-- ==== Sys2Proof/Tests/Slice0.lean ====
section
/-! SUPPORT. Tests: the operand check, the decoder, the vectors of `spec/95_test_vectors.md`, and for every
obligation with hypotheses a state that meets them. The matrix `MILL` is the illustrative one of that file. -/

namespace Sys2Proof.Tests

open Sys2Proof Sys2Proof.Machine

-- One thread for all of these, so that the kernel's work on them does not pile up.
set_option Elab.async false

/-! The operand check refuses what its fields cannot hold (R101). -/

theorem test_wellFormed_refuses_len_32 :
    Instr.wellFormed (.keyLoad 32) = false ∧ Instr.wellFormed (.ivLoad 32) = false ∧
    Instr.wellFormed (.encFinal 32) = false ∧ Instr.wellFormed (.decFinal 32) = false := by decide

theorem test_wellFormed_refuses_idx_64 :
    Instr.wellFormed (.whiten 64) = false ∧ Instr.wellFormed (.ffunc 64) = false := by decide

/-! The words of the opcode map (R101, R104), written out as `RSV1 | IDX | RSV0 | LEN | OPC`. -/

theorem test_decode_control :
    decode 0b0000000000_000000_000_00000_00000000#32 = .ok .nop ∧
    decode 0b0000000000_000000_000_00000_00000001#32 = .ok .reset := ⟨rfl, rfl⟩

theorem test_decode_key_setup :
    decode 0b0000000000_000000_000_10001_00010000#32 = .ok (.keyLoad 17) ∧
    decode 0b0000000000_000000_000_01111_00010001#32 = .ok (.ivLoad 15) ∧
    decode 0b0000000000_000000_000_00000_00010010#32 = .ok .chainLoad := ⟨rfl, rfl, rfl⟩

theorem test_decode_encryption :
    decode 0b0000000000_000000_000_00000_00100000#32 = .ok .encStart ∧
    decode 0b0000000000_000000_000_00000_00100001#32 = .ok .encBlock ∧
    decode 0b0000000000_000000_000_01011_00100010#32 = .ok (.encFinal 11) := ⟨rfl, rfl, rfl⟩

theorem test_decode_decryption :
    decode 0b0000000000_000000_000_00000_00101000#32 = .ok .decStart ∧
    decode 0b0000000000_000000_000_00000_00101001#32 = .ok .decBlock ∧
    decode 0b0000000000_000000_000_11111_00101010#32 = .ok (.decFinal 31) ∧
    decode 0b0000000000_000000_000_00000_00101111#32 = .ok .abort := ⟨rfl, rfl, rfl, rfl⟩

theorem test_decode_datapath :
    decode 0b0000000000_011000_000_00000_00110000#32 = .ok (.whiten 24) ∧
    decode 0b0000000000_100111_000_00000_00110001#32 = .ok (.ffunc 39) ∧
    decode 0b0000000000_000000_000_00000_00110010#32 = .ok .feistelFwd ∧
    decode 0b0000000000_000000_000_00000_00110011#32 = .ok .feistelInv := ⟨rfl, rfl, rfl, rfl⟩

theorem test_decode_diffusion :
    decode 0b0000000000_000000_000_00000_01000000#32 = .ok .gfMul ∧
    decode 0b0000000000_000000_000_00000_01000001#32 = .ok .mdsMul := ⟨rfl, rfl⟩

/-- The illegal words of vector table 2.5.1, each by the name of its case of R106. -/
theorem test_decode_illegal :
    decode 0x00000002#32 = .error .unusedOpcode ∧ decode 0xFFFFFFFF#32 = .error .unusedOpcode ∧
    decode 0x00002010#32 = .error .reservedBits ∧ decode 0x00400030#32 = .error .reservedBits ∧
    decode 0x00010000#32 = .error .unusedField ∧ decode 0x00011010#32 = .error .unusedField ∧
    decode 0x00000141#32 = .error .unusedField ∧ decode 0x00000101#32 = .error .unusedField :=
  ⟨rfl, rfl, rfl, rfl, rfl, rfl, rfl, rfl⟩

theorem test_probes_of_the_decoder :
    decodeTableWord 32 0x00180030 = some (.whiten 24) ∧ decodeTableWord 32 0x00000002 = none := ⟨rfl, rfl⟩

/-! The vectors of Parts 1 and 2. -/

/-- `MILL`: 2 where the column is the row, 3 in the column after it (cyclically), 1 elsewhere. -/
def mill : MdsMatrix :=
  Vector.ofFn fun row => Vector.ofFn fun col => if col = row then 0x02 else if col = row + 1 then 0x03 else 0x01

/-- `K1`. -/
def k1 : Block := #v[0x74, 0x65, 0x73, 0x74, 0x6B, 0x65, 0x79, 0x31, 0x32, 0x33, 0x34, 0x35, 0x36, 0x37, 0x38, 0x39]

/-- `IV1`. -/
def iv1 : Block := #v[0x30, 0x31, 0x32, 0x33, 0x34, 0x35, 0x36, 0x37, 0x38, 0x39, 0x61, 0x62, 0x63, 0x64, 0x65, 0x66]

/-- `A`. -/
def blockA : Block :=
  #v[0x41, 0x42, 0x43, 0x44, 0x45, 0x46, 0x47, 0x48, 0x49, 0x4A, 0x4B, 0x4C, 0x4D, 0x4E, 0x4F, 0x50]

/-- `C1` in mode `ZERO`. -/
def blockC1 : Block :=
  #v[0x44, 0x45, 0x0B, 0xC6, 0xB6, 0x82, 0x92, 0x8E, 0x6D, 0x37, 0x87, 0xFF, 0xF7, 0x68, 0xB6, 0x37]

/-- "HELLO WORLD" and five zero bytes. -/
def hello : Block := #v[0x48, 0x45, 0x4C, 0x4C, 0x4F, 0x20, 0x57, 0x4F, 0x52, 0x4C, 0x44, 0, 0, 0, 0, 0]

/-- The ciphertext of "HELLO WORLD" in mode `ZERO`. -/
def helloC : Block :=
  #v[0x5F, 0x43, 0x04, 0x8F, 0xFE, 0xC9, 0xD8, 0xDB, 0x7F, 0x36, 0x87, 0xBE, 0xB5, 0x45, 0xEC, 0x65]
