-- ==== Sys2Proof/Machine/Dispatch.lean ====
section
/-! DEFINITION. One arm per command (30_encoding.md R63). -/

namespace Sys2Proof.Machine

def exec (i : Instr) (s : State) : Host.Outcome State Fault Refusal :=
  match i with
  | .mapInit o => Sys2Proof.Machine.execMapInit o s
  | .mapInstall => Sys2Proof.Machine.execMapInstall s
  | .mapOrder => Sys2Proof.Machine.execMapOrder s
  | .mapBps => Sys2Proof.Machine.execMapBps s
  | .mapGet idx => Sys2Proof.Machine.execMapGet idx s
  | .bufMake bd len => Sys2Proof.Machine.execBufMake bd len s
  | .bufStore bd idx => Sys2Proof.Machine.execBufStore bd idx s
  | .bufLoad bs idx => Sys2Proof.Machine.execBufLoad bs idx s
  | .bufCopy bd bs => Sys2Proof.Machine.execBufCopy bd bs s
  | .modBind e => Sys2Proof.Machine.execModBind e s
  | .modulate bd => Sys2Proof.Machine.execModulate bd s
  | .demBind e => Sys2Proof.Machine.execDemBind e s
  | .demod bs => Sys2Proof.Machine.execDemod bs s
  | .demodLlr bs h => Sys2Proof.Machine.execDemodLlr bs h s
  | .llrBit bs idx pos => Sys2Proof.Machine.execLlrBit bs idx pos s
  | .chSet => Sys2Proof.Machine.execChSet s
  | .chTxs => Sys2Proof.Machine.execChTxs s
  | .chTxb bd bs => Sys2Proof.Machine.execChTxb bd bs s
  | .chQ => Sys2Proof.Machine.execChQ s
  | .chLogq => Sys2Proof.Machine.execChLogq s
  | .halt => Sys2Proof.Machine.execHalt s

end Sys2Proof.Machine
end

· · · ·

▸ THE PROBLEM
Please transcribe the entire listing precisely.

▸ OUTPUT FOR THIS EXERCISE
-- ==== Sys2Proof/Tests/Slice0.lean ====
section
/-! SUPPORT. Tests: the operand check, the decoder, the vectors of `spec/95_test_vectors.md`, and for every
obligation with hypotheses a state that meets them. The matrix `MILL` is the illustrative one of that file. -/

namespace Sys2Proof.Tests

open Sys2Proof Sys2Proof.Machine

-- One thread for all of these, so that the kernel's work on them does not pile up.
set_option Elab.async false

/-! The operand check refuses what its fields cannot hold (R101). -/

theorem test_wellFormed_refuses_len_32 :
    Instr.wellFormed (.keyLoad 32) = false ∧ Instr.wellFormed (.ivLoad 32) = false ∧
    Instr.wellFormed (.encFinal 32) = false ∧ Instr.wellFormed (.decFinal 32) = false := by decide

theorem test_wellFormed_refuses_idx_64 :
    Instr.wellFormed (.whiten 64) = false ∧ Instr.wellFormed (.ffunc 64) = false := by decide

/-! The words of the opcode map (R101, R104), written out as `RSV1 | IDX | RSV0 | LEN | OPC`. -/

theorem test_decode_control :
    decode 0b0000000000_000000_000_00000_00000000#32 = .ok .nop ∧
    decode 0b0000000000_000000_000_00000_00000001#32 = .ok .reset := ⟨rfl, rfl⟩

theorem test_decode_key_setup :
    decode 0b0000000000_000000_000_10001_00010000#32 = .ok (.keyLoad 17) ∧
    decode 0b0000000000_000000_000_01111_00010001#32 = .ok (.ivLoad 15) ∧
    decode 0b0000000000_000000_000_00000_00010010#32 = .ok .chainLoad := ⟨rfl, rfl, rfl⟩

theorem test_decode_encryption :
    decode 0b0000000000_000000_000_00000_00100000#32 = .ok .encStart ∧
    decode 0b0000000000_000000_000_00000_00100001#32 = .ok .encBlock ∧
    decode 0b0000000000_000000_000_01011_00100010#32 = .ok (.encFinal 11) := ⟨rfl, rfl, rfl⟩

theorem test_decode_decryption :
    decode 0b0000000000_000000_000_00000_00101000#32 = .ok .decStart ∧
    decode 0b0000000000_000000_000_00000_00101001#32 = .ok .decBlock ∧
    decode 0b0000000000_000000_000_11111_00101010#32 = .ok (.decFinal 31) ∧
    decode 0b0000000000_000000_000_00000_00101111#32 = .ok .abort := ⟨rfl, rfl, rfl, rfl⟩

theorem test_decode_datapath :
    decode 0b0000000000_011000_000_00000_00110000#32 = .ok (.whiten 24) ∧
    decode 0b0000000000_100111_000_00000_00110001#32 = .ok (.ffunc 39) ∧
    decode 0b0000000000_000000_000_00000_00110010#32 = .ok .feistelFwd ∧
    decode 0b0000000000_000000_000_00000_00110011#32 = .ok .feistelInv := ⟨rfl, rfl, rfl, rfl⟩

theorem test_decode_diffusion :
    decode 0b0000000000_000000_000_00000_01000000#32 = .ok .gfMul ∧
    decode 0b0000000000_000000_000_00000_01000001#32 = .ok .mdsMul := ⟨rfl, rfl⟩

/-- The illegal words of vector table 2.5.1, each by the name of its case of R106. -/
theorem test_decode_illegal :
    decode 0x00000002#32 = .error .unusedOpcode ∧ decode 0xFFFFFFFF#32 = .error .unusedOpcode ∧
    decode 0x00002010#32 = .error .reservedBits ∧ decode 0x00400030#32 = .error .reservedBits ∧
    decode 0x00010000#32 = .error .unusedField ∧ decode 0x00011010#32 = .error .unusedField ∧
    decode 0x00000141#32 = .error .unusedField ∧ decode 0x00000101#32 = .error .unusedField :=
  ⟨rfl, rfl, rfl, rfl, rfl, rfl, rfl, rfl⟩

theorem test_probes_of_the_decoder :
    decodeTableWord 32 0x00180030 = some (.whiten 24) ∧ decodeTableWord 32 0x00000002 = none := ⟨rfl, rfl⟩

/-! The vectors of Parts 1 and 2. -/

/-- `MILL`: 2 where the column is the row, 3 in the column after it (cyclically), 1 elsewhere. -/
def mill : MdsMatrix :=
  Vector.ofFn fun row => Vector.ofFn fun col => if col = row then 0x02 else if col = row + 1 then 0x03 else 0x01

/-- `K1`. -/
def k1 : Block := #v[0x74, 0x65, 0x73, 0x74, 0x6B, 0x65, 0x79, 0x31, 0x32, 0x33, 0x34, 0x35, 0x36, 0x37, 0x38, 0x39]

/-- `IV1`. -/
def iv1 : Block := #v[0x30, 0x31, 0x32, 0x33, 0x34, 0x35, 0x36, 0x37, 0x38, 0x39, 0x61, 0x62, 0x63, 0x64, 0x65, 0x66]

/-- `A`. -/
def blockA : Block :=
  #v[0x41, 0x42, 0x43, 0x44, 0x45, 0x46, 0x47, 0x48, 0x49, 0x4A, 0x4B, 0x4C, 0x4D, 0x4E, 0x4F, 0x50]

/-- `C1` in mode `ZERO`. -/
def blockC1 : Block :=
  #v[0x44, 0x45, 0x0B, 0xC6, 0xB6, 0x82, 0x92, 0x8E, 0x6D, 0x37, 0x87, 0xFF, 0xF7, 0x68, 0xB6, 0x37]

/-- "HELLO WORLD" and five zero bytes. -/
def hello : Block := #v[0x48, 0x45, 0x4C, 0x4C, 0x4F, 0x20, 0x57, 0x4F, 0x52, 0x4C, 0x44, 0, 0, 0, 0, 0]

/-- The ciphertext of "HELLO WORLD" in mode `ZERO`. -/
def helloC : Block :=
  #v[0x5F, 0x43, 0x04, 0x8F, 0xFE, 0xC9, 0xD8, 0xDB, 0x7F, 0x36, 0x87, 0xBE, 0xB5, 0x45, 0xEC, 0x65]
-- ==== Sys2Proof/Machine/Dispatch.lean ====
section
/-! DEFINITION. One arm per command (30_encoding.md R63). -/

namespace Sys2Proof.Machine

def exec (i : Instr) (s : State) : Host.Outcome State Fault Refusal :=
  match i with
  | .mapInit o => Sys2Proof.Machine.execMapInit o s
  | .mapInstall => Sys2Proof.Machine.execMapInstall s
  | .mapOrder => Sys2Proof.Machine.execMapOrder s
  | .mapBps => Sys2Proof.Machine.execMapBps s
  | .mapGet idx => Sys2Proof.Machine.execMapGet idx s
  | .bufMake bd len => Sys2Proof.Machine.execBufMake bd len s
  | .bufStore bd idx => Sys2Proof.Machine.execBufStore bd idx s
  | .bufLoad bs idx => Sys2Proof.Machine.execBufLoad bs idx s
  | .bufCopy bd bs => Sys2Proof.Machine.execBufCopy bd bs s
  | .modBind e => Sys2Proof.Machine.execModBind e s
  | .modulate bd => Sys2Proof.Machine.execModulate bd s
  | .demBind e => Sys2Proof.Machine.execDemBind e s
  | .demod bs => Sys2Proof.Machine.execDemod bs s
  | .demodLlr bs h => Sys2Proof.Machine.execDemodLlr bs h s
  | .llrBit bs idx pos => Sys2Proof.Machine.execLlrBit bs idx pos s
  | .chSet => Sys2Proof.Machine.execChSet s
  | .chTxs => Sys2Proof.Machine.execChTxs s
  | .chTxb bd bs => Sys2Proof.Machine.execChTxb bd bs s
  | .chQ => Sys2Proof.Machine.execChQ s
  | .chLogq => Sys2Proof.Machine.execChLogq s
  | .halt => Sys2Proof.Machine.execHalt s

end Sys2Proof.Machine
end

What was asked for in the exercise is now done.